Saved data entries:
Start of Block

-- ==== Sys2Proof/Machine/RequestState.lean ====
section
/-! DEFINITION. The records of the state that chapters 04 to 07 and 13 give the module: requests and their slots, moves,
home registers, coded copies, pallets and their running steps, placements and page-table leaves. -/

namespace Sys2Proof.Machine

/-! ## Requests (chapter 06) -/

/-- LIFE of a request (R130), by its codes 1 to 4. -/
inductive Life where
  | resident | movingOut | movingIn | awaitReplay
  deriving DecidableEq, Repr

/-- Who gave a command, and so who hears of its completion: a host ring and its tag, or the writer of a dictionary
object. -/
inductive Source where
  | ring (o : Nat) (r : Nat) (tag : Nat)
  | object (via : Via) (oid inst : Nat)
  | device
  deriving DecidableEq, Repr

/-- A page record lying in an inbox: the page it is of, and its record index in the INBOX regions (R163). -/
structure InboxPage where
  layer : Nat
  head : Nat
  page : Nat
  record : Nat
  deriving DecidableEq, Repr

/-- An increment at its destination (R145, R146): being received, or placed. -/
structure Inbox where
  srcMod : Nat
  xid : Nat
  pos0 : Nat
  ntok : Nat
  last : Bool
  pending : List Nat
  placed : Bool
  pages : List InboxPage
  deriving DecidableEq, Repr

/-! ## Blocks (R190, R196) -/

/-- Block types, by their codes 0 to 3; the last is reserved. -/
inductive BlockType where
  | zero | coded | raw | reserved
  deriving DecidableEq, Repr

/-- A block as stored: type, tables and bits of its parts, its bytes, and the CRC of the unit. -/
structure Coded where
  typ : BlockType
  ta : Nat
  tb : Nat
  lenA : Nat
  lenB : Nat
  bytes : List Byte
  crc : Nat
  deriving DecidableEq, Repr

/-- The tables of a stream: code lengths by byte value. -/
abbrev Tables := List (List Nat)

/-- The load figures a request was admitted with (R304, R305). -/
structure LoadFig where
  b : Nat
  m : Nat
  g : Nat
  share : Nat
  deriving DecidableEq, Repr

/-- A coded-copy refresh in progress at the home (R150 to R152): its version, the CSTEP captured with it, its stripe
count, and the (member position, stripe) writes not acknowledged. -/
structure Refresh where
  version : Nat
  cstep : Nat
  stripes : Nat
  unacked : List (Nat × Nat)
  /-- Writes that a member has found damaged and that were sent again uncoded (R201). -/
  again : List (Nat × Nat)
  /-- The units of the image it covers, and CMP_SAMPLE_STRIDE as they were captured: the tables of their coded writes. -/
  units : List (List Byte)
  stride : Nat
  deriving DecidableEq, Repr

/-- A request: the header of R130 with the parts of R129 that are not pages, and what the module keeps beside them. -/
structure Request where
  handle : Nat
  life : Life
  pallet : Nat
  keyslot : Nat
  nstream : Nat
  pfmt : Nat
  pendValid : Bool
  geom : Geom
  ctxlen : Nat
  nextStep : Nat
  cstep : Nat
  copyVer : Nat
  homeSeq : Nat
  rid : Nat
  vbase : Nat
  resPages : Nat
  resSpill : Nat
  homeMod : Nat
  admitHandle : Nat
  copyGroup : List Nat
  tAdmit : Nat
  tLast : Nat
  pending : List Nat
  blocks : List Block
  counts : NMap CountTable
  inbox : List Inbox
  /-- Highest inbox record index used so far. -/
  inboxNext : Nat
  deriving DecidableEq, Repr

/-- What the module keeps about a resident request and never moves. -/
structure ReqLocal where
  lmax : Nat
  load : LoadFig
  /-- The owner whose ring admitted it, told of later events. -/
  owner : Nat
  /-- Spill slots in use of the pallet's SPILL region, and how many of them are of the shared pool (R491). -/
  spill : List Nat
  shared : Nat
  /-- A release, a reserve, a regroup and parameter blocks waiting for the step boundary. -/
  release : Option Source
  reserve : Option Nat
  regroup : Option (List Nat × Source)
  update : Option (Nat × List Block)
  /-- STEP of a cancel waiting for its step (R316). -/
  cancel : Option Nat
  refresh : Option Refresh
  refreshDue : Bool
  /-- Stripes whose contents changed since the committed version, or every one when the shard must be whole (R153). -/
  wholeShards : List Nat
  /-- The units of the committed version's image: a refresh writes the stripes that differ (R151). -/
  committed : List (List Byte)
  /-- Frames of pages freed while a refresh reads them: they are freed when it commits (R151). -/
  kept : List Nat
  /-- Member positions whose stored stream is damaged as a whole: they count as dead for this copy (R201). -/
  deadMembers : List Nat
  /-- Parked in coded form (R204): the stream lies from S/2 of the span. -/
  parked : Bool
  /-- The previous step's selection: page keys, for prefetch (R176). -/
  selection : List Nat
  /-- A word of its state is uncorrectable: its entries carry UNCORRECTABLE (R185). -/
  uncorr : Bool
  /-- Steps of the request that a halt has ended: calls for them are dropped (R417). -/
  halted : List Nat
  /-- Fallback and written blocks charged in the running step (R77, R79). -/
  fallbacks : Nat
  written : Nat
  deriving DecidableEq, Repr

/-- A slot of the handle space (R131, R132): the generation last issued, and the stamp of its release while it is free. -/
structure HSlot where
  gen : Nat
  freedAt : Option Nat
  deriving DecidableEq, Repr

/-! ## Moves (chapter 06) -/

/-- States of a WHOLE move at its source (R141). `waiting` is an accepted command that waits for the boundary of R140. -/
inductive OutState where
  | waiting | offered | pulling | check
  deriving DecidableEq, Repr

/-- A WHOLE move at its source. -/
structure MoveOut where
  rid : Nat
  dst : Nat
  dstPallet : Nat
  /-- The alternate not yet tried. -/
  alt : Option Nat
  xid : Nat
  state : OutState
  tExpire : Nat
  /-- The instant of PULL, and CMP_SAMPLE_STRIDE then: the tables that its coded reads return (R202). -/
  tPull : Nat
  stride : Nat
  dstHandle : Nat
  /-- Status of the last refusal. -/
  last : Status
  source : Source
  /-- CHECK: the instant the register was asked for, and the tag of the read. -/
  tCheck : Nat
  checkTag : Nat
  /-- MOVE_STUCK was raised. -/
  stuck : Bool
  deriving DecidableEq, Repr

/-- An OFFER of an INCREMENT in progress at its source (R144, R145). -/
structure IncOut where
  rid : Nat
  xid : Nat
  handle : Nat
  dst : Nat
  tExpire : Nat
  pulling : Bool
  /-- The instant of PULL, and the units of the extent image it serves (R139). -/
  tPull : Nat
  units : List (List Byte)
  deriving DecidableEq, Repr

/-- States of a move at its destination (R142). -/
inductive InState where
  | pulling | flushing | placing
  deriving DecidableEq, Repr

/-- What a move at its destination brings (R142, R145, R156). -/
inductive InKind where
  | whole | increment | rebuild
  deriving DecidableEq, Repr

/-- A move at its destination. -/
structure MoveIn where
  kind : InKind
  rid : Nat
  srcMod : Nat
  xid : Nat
  srcHandle : Nat
  handle : Nat
  slot : Nat
  pallet : Nat
  homeSeq : Nat
  copyGroup : List Nat
  /-- Spill slots taken for an increment at its OFFER (R145). -/
  spill : List Nat
  state : InState
  /-- The flush the move waits for. -/
  flush : Nat
  /-- Instant of the first PLACED sent. -/
  tPlaced : Nat
  source : Source
  deriving DecidableEq, Repr

/-- A home register (R134). -/
structure HomeReg where
  handle : Nat
  homeMod : Nat
  homeSeq : Nat
  copyVer : Nat
  cstep : Nat
  tHome : Nat
  primary : Bool
  /-- The backup this holder forwards to, the primary that a backup has its copy from, and the packets of updates, with their
  ports, whose acknowledgement waits for the backup's. -/
  backup : Nat
  peer : Nat
  waiting : List (Nat × Pkt)
  deriving DecidableEq, Repr

/-- A block in the data area of a stored shard (R203). -/
structure Stored where
  off : Nat
  block : Coded
  deriving DecidableEq, Repr

/-- The shard of a coded copy held as a group member (R149 to R152): the blocks of the committed stripes, and those of the
version being written. -/
structure CopyShard where
  shard : Nat
  /-- The pallet that holds the copy (R189). -/
  pallet : Nat
  version : Nat
  cstep : Nat
  stripes : Nat
  units : NMap Stored
  nextVersion : Nat
  nextShard : Nat
  nextUnits : NMap Stored
  /-- Kept in coded form (R203): its tables, and when they were built. A shard kept uncoded holds its units in RAW blocks. -/
  tables : Option (Tables × Nat)
  deriving DecidableEq, Repr

/-! ## Pages and placements (chapter 07) -/

/-- Tiers of a leaf entry (R167). -/
inductive Tier where
  | hbm | host | remote
  deriving DecidableEq, Repr

/-- A valid leaf entry (R167). `target` is the field TARGET [51:13] as a number: the HBM frame, the page of host memory, or the window
index in [11:0] and the page offset in the window above it. -/
structure Leaf where
  write : Bool
  tier : Tier
  ld : Nat
  target : Nat
  keyslot : Nat
  deriving DecidableEq, Repr

/-- A placement or flush in progress (R171 to R175). -/
structure Placement where
  id : Nat
  op : Nat
  cmd : PlaceCmd
  source : Source
  /-- PLACE_HBM: the new frame of each page that moves, by its address, taken when the command was accepted. -/
  frames : NMap Nat
  /-- The leaf entries have been switched to the new location. -/
  switched : Bool
  deriving DecidableEq, Repr

/-- What waits for a flush (R175). -/
inductive FlushFor where
  | command (src : Source) (tag : Nat)
  | moveIn
  /-- A COPY_COMMIT at a member (R152): the packet, with its port, whose acknowledgement is held, none at the home. -/
  | commit (ack : Option (Nat × Pkt)) (h : HoHdr) (version cstep stripes : Nat)
  /-- FLUSH_ACK of a WRITE with FLUSH (R257), and the ARRIVE of an RM_PUT (R274). -/
  | flushAck (port : Nat) (pkt : Pkt)
  | putArrive (k tag : Nat)
  deriving DecidableEq, Repr

/-- A flush in progress (R175): what waits for it, the pallet and the range. -/
structure FlushRec where
  what : FlushFor
  pallet : Nat
  va : Nat
  len : Nat
  deriving DecidableEq, Repr

/-! ## Pallets (chapter 13) -/

/-- PAL_STATE (R332). -/
inductive PalState where
  | empty | loading | ready | running | saving | halted
  deriving DecidableEq, Repr

/-- A pallet-fault record (R409). -/
structure FaultRec where
  brick : Nat
  brickV : Bool
  core : Nat
  coreV : Bool
  pc : Word
  cause : Nat
  mcause : Nat
  stepTag : Nat
  tval : Nat
  tFault : Nat
  fseq : Nat
  deriving DecidableEq, Repr

/-- A loaded image: the address of its manifest, the manifest, the variant in use (NCOL and ENTRY), the digest of its
body and the slot whose keys hold it. -/
structure Loaded where
  addr : Nat
  manifest : Manifest
  ncol : Nat
  entries : List Nat
  digest : Nat
  keyslot : Nat
  deriving DecidableEq, Repr

/-- An image written by a completed install (R351): DST, the manifest, the body's length, digest and key slot. -/
structure Installed where
  addr : Nat
  manifest : Manifest
  length : Nat
  digest : Nat
  keyslot : Nat
  deriving DecidableEq, Repr

/-- A save (R319): the save header and the bricks' stores and accumulator files, by relative brick number. -/
structure Save where
  imageId : Nat
  ncol : Nat
  ncourse : Nat
  stores : NMap (Mem × Mem)
  deriving DecidableEq, Repr

/-- An image install in progress (R351). -/
structure Install where
  src : Nat
  dst : Nat
  tag : Nat
  keyslot : Nat
  via : Via
  deriving DecidableEq, Repr

end Sys2Proof.Machine
end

End of Block

REQUIRED WORK: The entries above hold a line with "namespace Sys2Proof.Machine" and a later line with "inductive BlockType where". Write out exactly those lines and all lines between, nothing more.

ANSWER SECTION:
namespace Sys2Proof.Machine

/-! ## Requests (chapter 06) -/

/-- LIFE of a request (R130), by its codes 1 to 4. -/
inductive Life where
  | resident | movingOut | movingIn | awaitReplay
  deriving DecidableEq, Repr

/-- Who gave a command, and so who hears of its completion: a host ring and its tag, or the writer of a dictionary
object. -/
inductive Source where
  | ring (o : Nat) (r : Nat) (tag : Nat)
  | object (via : Via) (oid inst : Nat)
  | device
  deriving DecidableEq, Repr

/-- A page record lying in an inbox: the page it is of, and its record index in the INBOX regions (R163). -/
structure InboxPage where
  layer : Nat
  head : Nat
  page : Nat
  record : Nat
  deriving DecidableEq, Repr

/-- An increment at its destination (R145, R146): being received, or placed. -/
structure Inbox where
  srcMod : Nat
  xid : Nat
  pos0 : Nat
  ntok : Nat
  last : Bool
  pending : List Nat
  placed : Bool
  pages : List InboxPage
  deriving DecidableEq, Repr

/-! ## Blocks (R190, R196) -/

/-- Block types, by their codes 0 to 3; the last is reserved. -/
inductive BlockType where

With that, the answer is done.